## [ACTIVITY]
Working from the records beneath this line, reproduce each one exactly.

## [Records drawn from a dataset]
————

-- ==== Sys2Proof/Machine/Pipeline.lean ====
section
/-! DEFINITION. Machine/Pipeline.lean: the steps of a group after dispatch: the probe (R50), execution and retirement (R47, R52), branch
recovery (R54), trap delivery (R55, R223), checkpoints (R61), the release of staged effects (R65, R66, R407), restarts (R68 to R74),
the ends of HOLDW and CEDE waits (R331, R301) and the retirement of groups and teams (R38, R232). -/

namespace Sys2Proof.Machine

/-! ## The probe -/

/-- What an instruction asks of the translation probe: its guard, kind, space, bytes, alignment and address terms. -/
structure ProbeForm where
  c    : Ctl
  kind : Access
  sp   : Space
  size : Nat
  align : Nat
  unit : Nat
  t1   : Opd
  t2   : Opd
  t3   : Opd

/-- The probe of an instruction that makes one access per lane (R50). -/
def Instr.probeForm (i : Instr) : Option ProbeForm :=
  match i with
  | .ld c sp _ ty _ a b e | .ldacq c sp _ ty _ a b e => some ⟨c, .read, sp, memBytes ty, memAlign ty, memBytes ty, a, b, e⟩
  | .st c sp _ ty _ a b e | .strel c sp _ ty _ a b e => some ⟨c, .write, sp, memBytes ty, memAlign ty, memBytes ty, a, b, e⟩
  | .holdw c sp _ ty _ a b _ _ => some ⟨c, .read, sp, memBytes ty, memAlign ty, memBytes ty, a, b, .none⟩
  | .stref c sp _ _ a b e => some ⟨c, .write, sp, 8, 8, 8, a, b, e⟩
  | .ldref c sp _ _ a b e _ => some ⟨c, .read, sp, 8, 8, 8, a, b, e⟩
  | .atom c _ _ _ sp ty _ a b _ | .acas c _ sp ty _ a b _ => some ⟨c, .atomic, sp, memBytes ty, memBytes ty, memBytes ty, a, b, .none⟩
  | .llock c sp a b | .lunlk c sp a b => some ⟨c, .read, sp, 1, 1, 4, a, b, .none⟩
  | .pub c _ _ a b => some ⟨c, .write, .glob, 8, 8, 8, a, b, .none⟩
  | .kld c _ a => some ⟨c, .read, .glob, 128, 128, 1, a, .none, .none⟩
  | .cbld c _ a => some ⟨c, .read, .glob, 32, 32, 1, a, .none, .none⟩
  | _ => none

/-- TRANSLATION_PROBE (R50, R35): the fetched instruction of a group is translated ahead: lanes without a translation park and leave
its run, the translations of the others stay in the TLB. It comes once the address operands are ready and the older branches of the run
have resolved (R54). The instruction itself probes again. -/
def execTranslationProbe (k : GroupKey) (s : State) : Out_ :=
  match s.latch, s.group? k with
  | some f, some g =>
    match (decode f.word).toOption.bind fun i => (Instr.probeForm i).map fun p => (i, p) with
    | some (i, p) =>
      if f.issue.group ≠ k ∨ !f.parity ∨ !f.lineOk ∨ !i.regs.all g.declares ∨ g.unready i f.issue.run ∨ g.holdsBack i then .next s
      else
        let act := f.issue.run &&& guardOf g.arch p.c
        let rs := act.lanes.map fun L => (L, laneAcc s g p.kind p.sp p.size p.align L (addrSum g.arch p.unit p.t1 p.t2 p.t3 L))
        let out := parkers false act (addrSum g.arch p.unit p.t1 p.t2 p.t3) rs
        let ok := rs.filterMap fun r => match r.2 with
          | .ok a => some a
          | _ => none
        let x := (s.keepAcc false g ok).parkAll g p.kind out
        let run := f.issue.run &&& ~~~x.2.arch.parked
        .next { x.1.setGroup x.2 with latch := if run = 0 then none else some { f with issue := { f.issue with run := run } } }
    | none => .next s
  | _, _ => .next s

/-! ## Execution and retirement -/

/-- An entry waits for something that only another event brings: a source, load data, a matrix operation, a collective or a message. -/
def State.entryWaits (s : State) (g : Group) (seq : Nat) : Bool :=
  g.depWaits seq || (g.loads.any fun l => l.1 == seq) || ((s.rankOf g.key.team g.rank).signed.any fun x => x.group == g.key && x.seq == seq) ||
    g.rob.any fun e => e.seq == seq && g.inProgress e

/-- EXECUTE_COMPLETE (R47, R61): an entry finishes on its unit; an engine command has executed once its last write is staged. -/
def execExecuteComplete (k : GroupKey) (seq : Nat) (s : State) : Out_ :=
  match s.group? k with
  | none => .next s
  | some g =>
    match g.cmds.find? fun c => c.seq = seq with
    | some c => .next (if c.paused || g.depWaits seq || s.engineWaits g c then s else s.runCmd g c)
    | none => .next (if s.entryWaits g seq then s else s.setGroup (g.markExecuted s.now seq))
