/-- Deal cores to teams, one of each rank's cores to each, all of a team different. Every core occurs as often as there are teams. -/
def dealTeams : Nat → List (List Nat) → List (List Nat)
  | 0, _ => []
  | n + 1, l =>
    match seatRanks (fun r c => (l.getD r []).contains c) l.length with
    | none => []
    | some m =>
      let mine := (List.range l.length).map fun r => ((m.find? fun x => x.2 = r).map Prod.fst).getD 0
      mine :: dealTeams n ((l.zip mine).map fun x => x.1.erase x.2)

/-- Cores of a cluster for `t` teams of a launch together, where there are any. -/
def State.planCluster (s : State) (b : Launch) (d : Nat × Nat) (t : Nat) : Option (List (List CoreId)) :=
  let core := fun (i : Nat) => (⟨d.1, d.2, i⟩ : CoreId)
  let light := t * (b.ranks - b.heavy)
  let start := (List.range (t * b.heavy + 1)).map fun i => if i = 0 then some (0, []) else none
  let ends := (List.range 16).foldl (fun l i => planCore ((List.range 17).map (s.lightOn b t (core i))) l) start
  (ends.getLast?.join.filter fun x => decide (light ≤ x.1)).bind fun x =>
    let hs := x.2.reverse.map Prod.fst
    let ls := upTo light (x.2.reverse.map Prod.snd)
    let rest := (hs.zip ls).map fun y => t - y.1 - y.2
    let teams := dealTeams t (rankCores t b.heavy hs ++ rankCores t (b.ranks - b.heavy) ls ++ rankCores t (16 - b.ranks) rest)
    if teams.length = t then some (teams.map fun m => (m.take b.ranks).map core) else none

/-- Cores for `t` teams of a launch, as many on each cluster as it takes. -/
def State.planTeams (s : State) (b : Launch) : List (Nat × Nat) → Nat → Option (List (List CoreId))
  | _, 0 => some []
  | [], _ => none
  | d :: r, t =>
    let here := (((List.range t).map fun i => t - i).findSome? fun n => s.planCluster b d n).getD []
    (s.planTeams b r (t - here.length)).map fun l => here ++ l

/-! ## The cores of a team -/

/-- The cores of the next team: the first that an event names, or the lowest that take it; with those left to name. -/
def State.pickCores (s : State) (part : Nat) (b : Launch) (cbs : List Nat) (cs : List CoreId) : Option (List CoreId × List CoreId) :=
  match cs with
  | [] => (s.findCores part b cbs).map fun l => (l, [])
  | _ => if s.coresOk part b cbs (cs.take b.ranks) then some (cs.take b.ranks, cs.drop b.ranks) else none

/-! ## Grids -/

/-- The number that the next grid of a partition takes (R197). -/
def Part.gridNo (p : Part) : Nat :=
  let used := p.grids.map Grid.num
  (((List.range (used.length + 1)).map fun i => (p.nextGrid - 1 + i) % 0xFFFFFFFF + 1).find? fun n => !used.contains n).getD 1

————

## [TASK OUTPUT]
-- ==== Sys2Proof/Machine/Pipeline.lean ====
section
/-! DEFINITION. Machine/Pipeline.lean: the steps of a group after dispatch: the probe (R50), execution and retirement (R47, R52), branch
recovery (R54), trap delivery (R55, R223), checkpoints (R61), the release of staged effects (R65, R66, R407), restarts (R68 to R74),
the ends of HOLDW and CEDE waits (R331, R301) and the retirement of groups and teams (R38, R232). -/

namespace Sys2Proof.Machine

/-! ## The probe -/

/-- What an instruction asks of the translation probe: its guard, kind, space, bytes, alignment and address terms. -/
structure ProbeForm where
  c    : Ctl
  kind : Access
  sp   : Space
  size : Nat
  align : Nat
  unit : Nat
  t1   : Opd
  t2   : Opd
  t3   : Opd

/-- The probe of an instruction that makes one access per lane (R50). -/
def Instr.probeForm (i : Instr) : Option ProbeForm :=
  match i with
  | .ld c sp _ ty _ a b e | .ldacq c sp _ ty _ a b e => some ⟨c, .read, sp, memBytes ty, memAlign ty, memBytes ty, a, b, e⟩
  | .st c sp _ ty _ a b e | .strel c sp _ ty _ a b e => some ⟨c, .write, sp, memBytes ty, memAlign ty, memBytes ty, a, b, e⟩
  | .holdw c sp _ ty _ a b _ _ => some ⟨c, .read, sp, memBytes ty, memAlign ty, memBytes ty, a, b, .none⟩
  | .stref c sp _ _ a b e => some ⟨c, .write, sp, 8, 8, 8, a, b, e⟩
  | .ldref c sp _ _ a b e _ => some ⟨c, .read, sp, 8, 8, 8, a, b, e⟩
  | .atom c _ _ _ sp ty _ a b _ | .acas c _ sp ty _ a b _ => some ⟨c, .atomic, sp, memBytes ty, memBytes ty, memBytes ty, a, b, .none⟩
  | .llock c sp a b | .lunlk c sp a b => some ⟨c, .read, sp, 1, 1, 4, a, b, .none⟩
  | .pub c _ _ a b => some ⟨c, .write, .glob, 8, 8, 8, a, b, .none⟩
  | .kld c _ a => some ⟨c, .read, .glob, 128, 128, 1, a, .none, .none⟩
  | .cbld c _ a => some ⟨c, .read, .glob, 32, 32, 1, a, .none, .none⟩
  | _ => none

/-- TRANSLATION_PROBE (R50, R35): the fetched instruction of a group is translated ahead: lanes without a translation park and leave
its run, the translations of the others stay in the TLB. It comes once the address operands are ready and the older branches of the run
have resolved (R54). The instruction itself probes again. -/
def execTranslationProbe (k : GroupKey) (s : State) : Out_ :=
  match s.latch, s.group? k with
  | some f, some g =>
    match (decode f.word).toOption.bind fun i => (Instr.probeForm i).map fun p => (i, p) with
    | some (i, p) =>
      if f.issue.group ≠ k ∨ !f.parity ∨ !f.lineOk ∨ !i.regs.all g.declares ∨ g.unready i f.issue.run ∨ g.holdsBack i then .next s
      else
        let act := f.issue.run &&& guardOf g.arch p.c
        let rs := act.lanes.map fun L => (L, laneAcc s g p.kind p.sp p.size p.align L (addrSum g.arch p.unit p.t1 p.t2 p.t3 L))
        let out := parkers false act (addrSum g.arch p.unit p.t1 p.t2 p.t3) rs
        let ok := rs.filterMap fun r => match r.2 with
          | .ok a => some a
          | _ => none
        let x := (s.keepAcc false g ok).parkAll g p.kind out
        let run := f.issue.run &&& ~~~x.2.arch.parked
        .next { x.1.setGroup x.2 with latch := if run = 0 then none else some { f with issue := { f.issue with run := run } } }
    | none => .next s
  | _, _ => .next s

/-! ## Execution and retirement -/

/-- An entry waits for something that only another event brings: a source, load data, a matrix operation, a collective or a message. -/
def State.entryWaits (s : State) (g : Group) (seq : Nat) : Bool :=
  g.depWaits seq || (g.loads.any fun l => l.1 == seq) || ((s.rankOf g.key.team g.rank).signed.any fun x => x.group == g.key && x.seq == seq) ||
    g.rob.any fun e => e.seq == seq && g.inProgress e

/-- EXECUTE_COMPLETE (R47, R61): an entry finishes on its unit; an engine command has executed once its last write is staged. -/
def execExecuteComplete (k : GroupKey) (seq : Nat) (s : State) : Out_ :=
  match s.group? k with
  | none => .next s
  | some g =>
    match g.cmds.find? fun c => c.seq = seq with
    | some c => .next (if c.paused || g.depWaits seq || s.engineWaits g c then s else s.runCmd g c)
    | none => .next (if s.entryWaits g seq then s else s.setGroup (g.markExecuted s.now seq))
/-- Deal cores to teams, one of each rank's cores to each, all of a team different. Every core occurs as often as there are teams. -/
def dealTeams : Nat → List (List Nat) → List (List Nat)
  | 0, _ => []
  | n + 1, l =>
    match seatRanks (fun r c => (l.getD r []).contains c) l.length with
    | none => []
    | some m =>
      let mine := (List.range l.length).map fun r => ((m.find? fun x => x.2 = r).map Prod.fst).getD 0
      mine :: dealTeams n ((l.zip mine).map fun x => x.1.erase x.2)

/-- Cores of a cluster for `t` teams of a launch together, where there are any. -/
def State.planCluster (s : State) (b : Launch) (d : Nat × Nat) (t : Nat) : Option (List (List CoreId)) :=
  let core := fun (i : Nat) => (⟨d.1, d.2, i⟩ : CoreId)
  let light := t * (b.ranks - b.heavy)
  let start := (List.range (t * b.heavy + 1)).map fun i => if i = 0 then some (0, []) else none
  let ends := (List.range 16).foldl (fun l i => planCore ((List.range 17).map (s.lightOn b t (core i))) l) start
  (ends.getLast?.join.filter fun x => decide (light ≤ x.1)).bind fun x =>
    let hs := x.2.reverse.map Prod.fst
    let ls := upTo light (x.2.reverse.map Prod.snd)
    let rest := (hs.zip ls).map fun y => t - y.1 - y.2
    let teams := dealTeams t (rankCores t b.heavy hs ++ rankCores t (b.ranks - b.heavy) ls ++ rankCores t (16 - b.ranks) rest)
    if teams.length = t then some (teams.map fun m => (m.take b.ranks).map core) else none

/-- Cores for `t` teams of a launch, as many on each cluster as it takes. -/
def State.planTeams (s : State) (b : Launch) : List (Nat × Nat) → Nat → Option (List (List CoreId))
  | _, 0 => some []
  | [], _ => none
  | d :: r, t =>
    let here := (((List.range t).map fun i => t - i).findSome? fun n => s.planCluster b d n).getD []
    (s.planTeams b r (t - here.length)).map fun l => here ++ l

/-! ## The cores of a team -/

/-- The cores of the next team: the first that an event names, or the lowest that take it; with those left to name. -/
def State.pickCores (s : State) (part : Nat) (b : Launch) (cbs : List Nat) (cs : List CoreId) : Option (List CoreId × List CoreId) :=
  match cs with
  | [] => (s.findCores part b cbs).map fun l => (l, [])
  | _ => if s.coresOk part b cbs (cs.take b.ranks) then some (cs.take b.ranks, cs.drop b.ranks) else none

/-! ## Grids -/

/-- The number that the next grid of a partition takes (R197). -/
def Part.gridNo (p : Part) : Nat :=
  let used := p.grids.map Grid.num
  (((List.range (used.length + 1)).map fun i => (p.nextGrid - 1 + i) % 0xFFFFFFFF + 1).find? fun n => !used.contains n).getD 1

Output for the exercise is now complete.